/-- GSEND_CREDIT (R456): a credit has come for a waiting GSEND, or two rounds have passed without one. -/
def execEvGsendCredit (dt l : Nat) (s : State) : Host.Outcome State Fault Refusal :=
  occurLive dt s fun s =>
    match (s.land l).wait, Tbl.find s.gal.sends l with
    | .gsend d blk, some (w, till) =>
      let (s, w) := s.sendParts l blk w
      if w = 0 ∨ till ≤ s.now then
        (s.setGal { s.gal with sends := Tbl.del s.gal.sends l }).stepEnds l fun x => x.outcome d .ok 0 0
      else s.setGal { s.gal with sends := Tbl.put s.gal.sends l (w, till) }
    | .gsend d _, none => s.stepEnds l fun x => x.outcome d .ok 0 0
    | _, _ => s

/-- Parts of a landing that a block names and whose RESULT has not come. -/
def State.partsOut (s : State) (l : Nat) (blk : List Byte) : Bool :=
  s.gal.parts.any fun p => p.land == l && p.part == fieldLE blk 10 2 && (byteAt blk 8).testBit p.node && p.result.isNone

/-- One entry of GWAIT, 56 bytes (R95, R97). -/
def gwaitEntry (r : Option (List Byte)) : List Byte :=
  match r with
  | some u =>
    natLE 1 (byteAt u 1) ++ natLE 1 (byteAt u 2) ++ natLE 2 (if byteAt u 3 = 0xFF then 0xFFFF else byteAt u 3)
    ++ sliceP u 12 4 ++ sliceP u 16 48
  | none => natLE 1 Code.cascadeNodeFailed.num ++ natLE 1 0 ++ natLE 2 0xFFFF ++ List.replicate 52 0

/-- GWAIT ends: its entries, their credits, its outcome (R97, R452, R456). -/
def State.gwaitEnds (s : State) (l d : Nat) (blk : List Byte) (since : Nat) : State :=
  let mask := byteAt blk 8
  let part := fieldLE blk 10 2
  let mine (p : GalPart) : Bool := p.land == l && p.part == part && mask.testBit p.node
  let res (n : Nat) : Option (List Byte) := (s.gal.parts.find? fun p => mine p && p.node == n).bind (·.result)
  let ok := (maskList mask).foldl (fun m n => match res n with
    | some u => if byteAt u 1 = 0 then m + 2 ^ n else m | none => m) 0
  let c : Code := if ok = mask then .ok else if ok ≠ 0 then .okPartial else .cascadeNodeFailed
  let ro := fieldLE blk 0 2
  let s := s.hallWrite l 1 ro (fieldResult c 0 ((s.now - since) / usT) s.us [])
  let s := (maskList mask).foldl (fun s n => s.hallWrite l 1 (ro + 8 + 64 * n) (gwaitEntry (res n))) s
  let g := (maskList mask).foldl (fun g n =>
    if (res n).isSome then g.modNode n fun x => { x with cret := x.cret + 1 } else g) s.gal
  let s := s.setGal { g with parts := g.parts.filter fun p => !mine p }
  s.stepEnds l fun x => x.outcome d c ok 0

/-- GWAIT (R97): it ends at once when every named node has reported. -/
def execStGwait (dt l : Nat) (s : State) : Host.Outcome State Fault Refusal :=
  runStep dt l .gwait s fun f s =>
    let base := hallAddr f (s.land l)
    match s.galFault l base with
    | some e => s.stepFault l e f.op
    | none =>
      let blk := s.hallRead l 1 base 32
      let w := if fieldLE blk 2 2 = 0 then 5000 else fieldLE blk 2 2
      let t := s.enterWait l (.gwait f.d blk (s.now + w * usT))
      if s.partsOut l blk then t else t.gwaitEnds l f.d blk s.now

/-- GWAIT_END (R97). -/
def execEvGwaitEnd (dt l : Nat) (s : State) : Host.Outcome State Fault Refusal :=
  occurLive dt s fun s =>
    match (s.land l).wait with
    | .gwait d blk till =>
      let w := if fieldLE blk 2 2 = 0 then 5000 else fieldLE blk 2 2
      if !s.partsOut l blk || decide (till ≤ s.now) then s.gwaitEnds l d blk (till - w * usT) else s
    | _ => s

/-! ### Units on the bus -/

/-- A unit waits to be sent again or for the first time. -/
def GalOut.waits (u : GalOut) : Bool := !u.gone && (u.resend || u.sent.isNone)

/-- Units that wait and meet a test, those sent before first (R455). -/
def Gal.waiting (g : Gal) (p : GalOut → Bool) : List GalOut :=
  (g.out.filter fun u => u.waits && u.resend && p u) ++ (g.out.filter fun u => u.waits && !u.resend && p u)

/-- Units go out in a frame of the present round. -/
def Gal.markSent (g : Gal) (us : List GalOut) : Gal :=
  { g with out := g.out.map fun u =>
      if us.any (fun v => v.seq == u.seq) then { u with sent := some g.round, resend := false } else u }

/-- GAL_RESEND (R455): no acknowledgement of a unit by the end of the round after its sending. -/
def execEvGalResend (dt seq : Nat) (s : State) : Host.Outcome State Fault Refusal :=
  occurLive dt s fun s =>
    let g := s.gal
    let due (r : Nat) : Bool := decide (r + 2 ≤ g.round) || (r + 1 == g.round && decide (g.edgeAt + msT ≤ s.now))
    s.setGal { g with out := g.out.map fun u =>
      if u.seq = seq ∧ !u.gone then match u.sent with
        | some r => if due r then { u with resend := true } else u
        | none => u
      else u }

/-! ### The master's round -/

/-- Rounds in a row without a valid frame of node n, the present one included once it is over (R466). -/
def State.silentRounds (s : State) (n : Nat) : Nat :=
  let x := s.gal.node n
  if x.heard || s.gal.ghush then (if x.heard then 0 else x.silent)
  else x.silent + (if s.gal.edgeAt + msT ≤ s.now then 1 else 0)

/-- The end of a round on the master: silence of each slave, and of all of them (R463, R466). -/
def Gal.endRound (g : Gal) : Gal :=
  if g.ghush then { g with nodes := g.nodes.map fun (x : GalNode) => { x with heard := false } } else
  let any := (List.range 8).any fun n => (g.node n).heard
  { g with
    nodes := g.nodes.map fun (x : GalNode) => { x with silent := if x.heard then 0 else x.silent + 1, heard := false }
    quiet := if any then 0 else g.quiet + 1 }

/-- After 16 rounds without any slave frame the master is alone; every present slave is lost (R466). -/
def Gal.checkAlone (g : Gal) : Gal :=
  if g.role = .master ∧ 16 ≤ g.quiet then
    let ns := maskList (g.maskOf fun st => 1 ≤ st && st ≤ 3) |>.filter (· != 0)
    let g := ns.foldl (fun g n => (g.dropNode n).modNode n fun x => { x with st := 4 }) g
    { g with role := .alone }.dropCatchUp
  else g

/-- The master applies a committed mode at TARGET (R460, R461): the nodes that acknowledged agree, members that are not in
the new MEMBERS leave. For a node that catches up, it becomes joined. -/
def Gal.commit (g : Gal) (c : ModeChange) : Gal :=
  let joined (g : Gal) : Gal := (maskList (c.acks &&& c.dest)).foldl (fun g n => g.modNode n fun x =>
    { x with modeAck := true, st := if x.st = 1 ∨ x.st = 3 then 2 else x.st }) g
  match c.item with
  | none => joined g
  | some _ =>
    let members := byteAt c.record 4
    let g := joined { g with mode := c.pmode, members := members, align := (byteAt c.record 5).testBit 0
                             atlasId := fieldLE c.record 8 4, libVer := fieldLE c.record 12 2 }
    let gone := (maskList (g.maskOf fun st => 1 ≤ st && st ≤ 3)).filter fun n => n != 0 && !members.testBit n
    gone.foldl (fun g n => (g.dropNode n).modNode n fun x => { x with st := 0 }) g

++++++

The records above must be printed again in full, exactly as written.

/-- GSEND_CREDIT (R456): a credit has come for a waiting GSEND, or two rounds have passed without one. -/
def execEvGsendCredit (dt l : Nat) (s : State) : Host.Outcome State Fault Refusal :=
  occurLive dt s fun s =>
    match (s.land l).wait, Tbl.find s.gal.sends l with
    | .gsend d blk, some (w, till) =>
      let (s, w) := s.sendParts l blk w
      if w = 0 ∨ till ≤ s.now then
        (s.setGal { s.gal with sends := Tbl.del s.gal.sends l }).stepEnds l fun x => x.outcome d .ok 0 0
      else s.setGal { s.gal with sends := Tbl.put s.gal.sends l (w, till) }
    | .gsend d _, none => s.stepEnds l fun x => x.outcome d .ok 0 0
    | _, _ => s

/-- Parts of a landing that a block names and whose RESULT has not come. -/
def State.partsOut (s : State) (l : Nat) (blk : List Byte) : Bool :=
  s.gal.parts.any fun p => p.land == l && p.part == fieldLE blk 10 2 && (byteAt blk 8).testBit p.node && p.result.isNone

/-- One entry of GWAIT, 56 bytes (R95, R97). -/
def gwaitEntry (r : Option (List Byte)) : List Byte :=
  match r with
  | some u =>
    natLE 1 (byteAt u 1) ++ natLE 1 (byteAt u 2) ++ natLE 2 (if byteAt u 3 = 0xFF then 0xFFFF else byteAt u 3)
    ++ sliceP u 12 4 ++ sliceP u 16 48
  | none => natLE 1 Code.cascadeNodeFailed.num ++ natLE 1 0 ++ natLE 2 0xFFFF ++ List.replicate 52 0

/-- GWAIT ends: its entries, their credits, its outcome (R97, R452, R456). -/
def State.gwaitEnds (s : State) (l d : Nat) (blk : List Byte) (since : Nat) : State :=
  let mask := byteAt blk 8
  let part := fieldLE blk 10 2
  let mine (p : GalPart) : Bool := p.land == l && p.part == part && mask.testBit p.node
  let res (n : Nat) : Option (List Byte) := (s.gal.parts.find? fun p => mine p && p.node == n).bind (·.result)
  let ok := (maskList mask).foldl (fun m n => match res n with
    | some u => if byteAt u 1 = 0 then m + 2 ^ n else m | none => m) 0
  let c : Code := if ok = mask then .ok else if ok ≠ 0 then .okPartial else .cascadeNodeFailed
  let ro := fieldLE blk 0 2
  let s := s.hallWrite l 1 ro (fieldResult c 0 ((s.now - since) / usT) s.us [])
  let s := (maskList mask).foldl (fun s n => s.hallWrite l 1 (ro + 8 + 64 * n) (gwaitEntry (res n))) s
  let g := (maskList mask).foldl (fun g n =>
    if (res n).isSome then g.modNode n fun x => { x with cret := x.cret + 1 } else g) s.gal
  let s := s.setGal { g with parts := g.parts.filter fun p => !mine p }
  s.stepEnds l fun x => x.outcome d c ok 0

/-- GWAIT (R97): it ends at once when every named node has reported. -/
def execStGwait (dt l : Nat) (s : State) : Host.Outcome State Fault Refusal :=
  runStep dt l .gwait s fun f s =>
    let base := hallAddr f (s.land l)
    match s.galFault l base with
    | some e => s.stepFault l e f.op
    | none =>
      let blk := s.hallRead l 1 base 32
      let w := if fieldLE blk 2 2 = 0 then 5000 else fieldLE blk 2 2
      let t := s.enterWait l (.gwait f.d blk (s.now + w * usT))
      if s.partsOut l blk then t else t.gwaitEnds l f.d blk s.now

/-- GWAIT_END (R97). -/
def execEvGwaitEnd (dt l : Nat) (s : State) : Host.Outcome State Fault Refusal :=
  occurLive dt s fun s =>
    match (s.land l).wait with
    | .gwait d blk till =>
      let w := if fieldLE blk 2 2 = 0 then 5000 else fieldLE blk 2 2
      if !s.partsOut l blk || decide (till ≤ s.now) then s.gwaitEnds l d blk (till - w * usT) else s
    | _ => s

/-! ### Units on the bus -/

/-- A unit waits to be sent again or for the first time. -/
def GalOut.waits (u : GalOut) : Bool := !u.gone && (u.resend || u.sent.isNone)

/-- Units that wait and meet a test, those sent before first (R455). -/
def Gal.waiting (g : Gal) (p : GalOut → Bool) : List GalOut :=
  (g.out.filter fun u => u.waits && u.resend && p u) ++ (g.out.filter fun u => u.waits && !u.resend && p u)

/-- Units go out in a frame of the present round. -/
def Gal.markSent (g : Gal) (us : List GalOut) : Gal :=
  { g with out := g.out.map fun u =>
      if us.any (fun v => v.seq == u.seq) then { u with sent := some g.round, resend := false } else u }

/-- GAL_RESEND (R455): no acknowledgement of a unit by the end of the round after its sending. -/
def execEvGalResend (dt seq : Nat) (s : State) : Host.Outcome State Fault Refusal :=
  occurLive dt s fun s =>
    let g := s.gal
    let due (r : Nat) : Bool := decide (r + 2 ≤ g.round) || (r + 1 == g.round && decide (g.edgeAt + msT ≤ s.now))
    s.setGal { g with out := g.out.map fun u =>
      if u.seq = seq ∧ !u.gone then match u.sent with
        | some r => if due r then { u with resend := true } else u
        | none => u
      else u }

/-! ### The master's round -/

/-- Rounds in a row without a valid frame of node n, the present one included once it is over (R466). -/
def State.silentRounds (s : State) (n : Nat) : Nat :=
  let x := s.gal.node n
  if x.heard || s.gal.ghush then (if x.heard then 0 else x.silent)
  else x.silent + (if s.gal.edgeAt + msT ≤ s.now then 1 else 0)

/-- The end of a round on the master: silence of each slave, and of all of them (R463, R466). -/
def Gal.endRound (g : Gal) : Gal :=
  if g.ghush then { g with nodes := g.nodes.map fun (x : GalNode) => { x with heard := false } } else
  let any := (List.range 8).any fun n => (g.node n).heard
  { g with
    nodes := g.nodes.map fun (x : GalNode) => { x with silent := if x.heard then 0 else x.silent + 1, heard := false }
    quiet := if any then 0 else g.quiet + 1 }

/-- After 16 rounds without any slave frame the master is alone; every present slave is lost (R466). -/
def Gal.checkAlone (g : Gal) : Gal :=
  if g.role = .master ∧ 16 ≤ g.quiet then
    let ns := maskList (g.maskOf fun st => 1 ≤ st && st ≤ 3) |>.filter (· != 0)
    let g := ns.foldl (fun g n => (g.dropNode n).modNode n fun x => { x with st := 4 }) g
    { g with role := .alone }.dropCatchUp
  else g

/-- The master applies a committed mode at TARGET (R460, R461): the nodes that acknowledged agree, members that are not in
the new MEMBERS leave. For a node that catches up, it becomes joined. -/
def Gal.commit (g : Gal) (c : ModeChange) : Gal :=
  let joined (g : Gal) : Gal := (maskList (c.acks &&& c.dest)).foldl (fun g n => g.modNode n fun x =>
    { x with modeAck := true, st := if x.st = 1 ∨ x.st = 3 then 2 else x.st }) g
  match c.item with
  | none => joined g
  | some _ =>
    let members := byteAt c.record 4
    let g := joined { g with mode := c.pmode, members := members, align := (byteAt c.record 5).testBit 0
                             atlasId := fieldLE c.record 8 4, libVer := fieldLE c.record 12 2 }
    let gone := (maskList (g.maskOf fun st => 1 ≤ st && st ≤ 3)).filter fun n => n != 0 && !members.testBit n
    gone.foldl (fun g n => (g.dropNode n).modNode n fun x => { x with st := 0 }) g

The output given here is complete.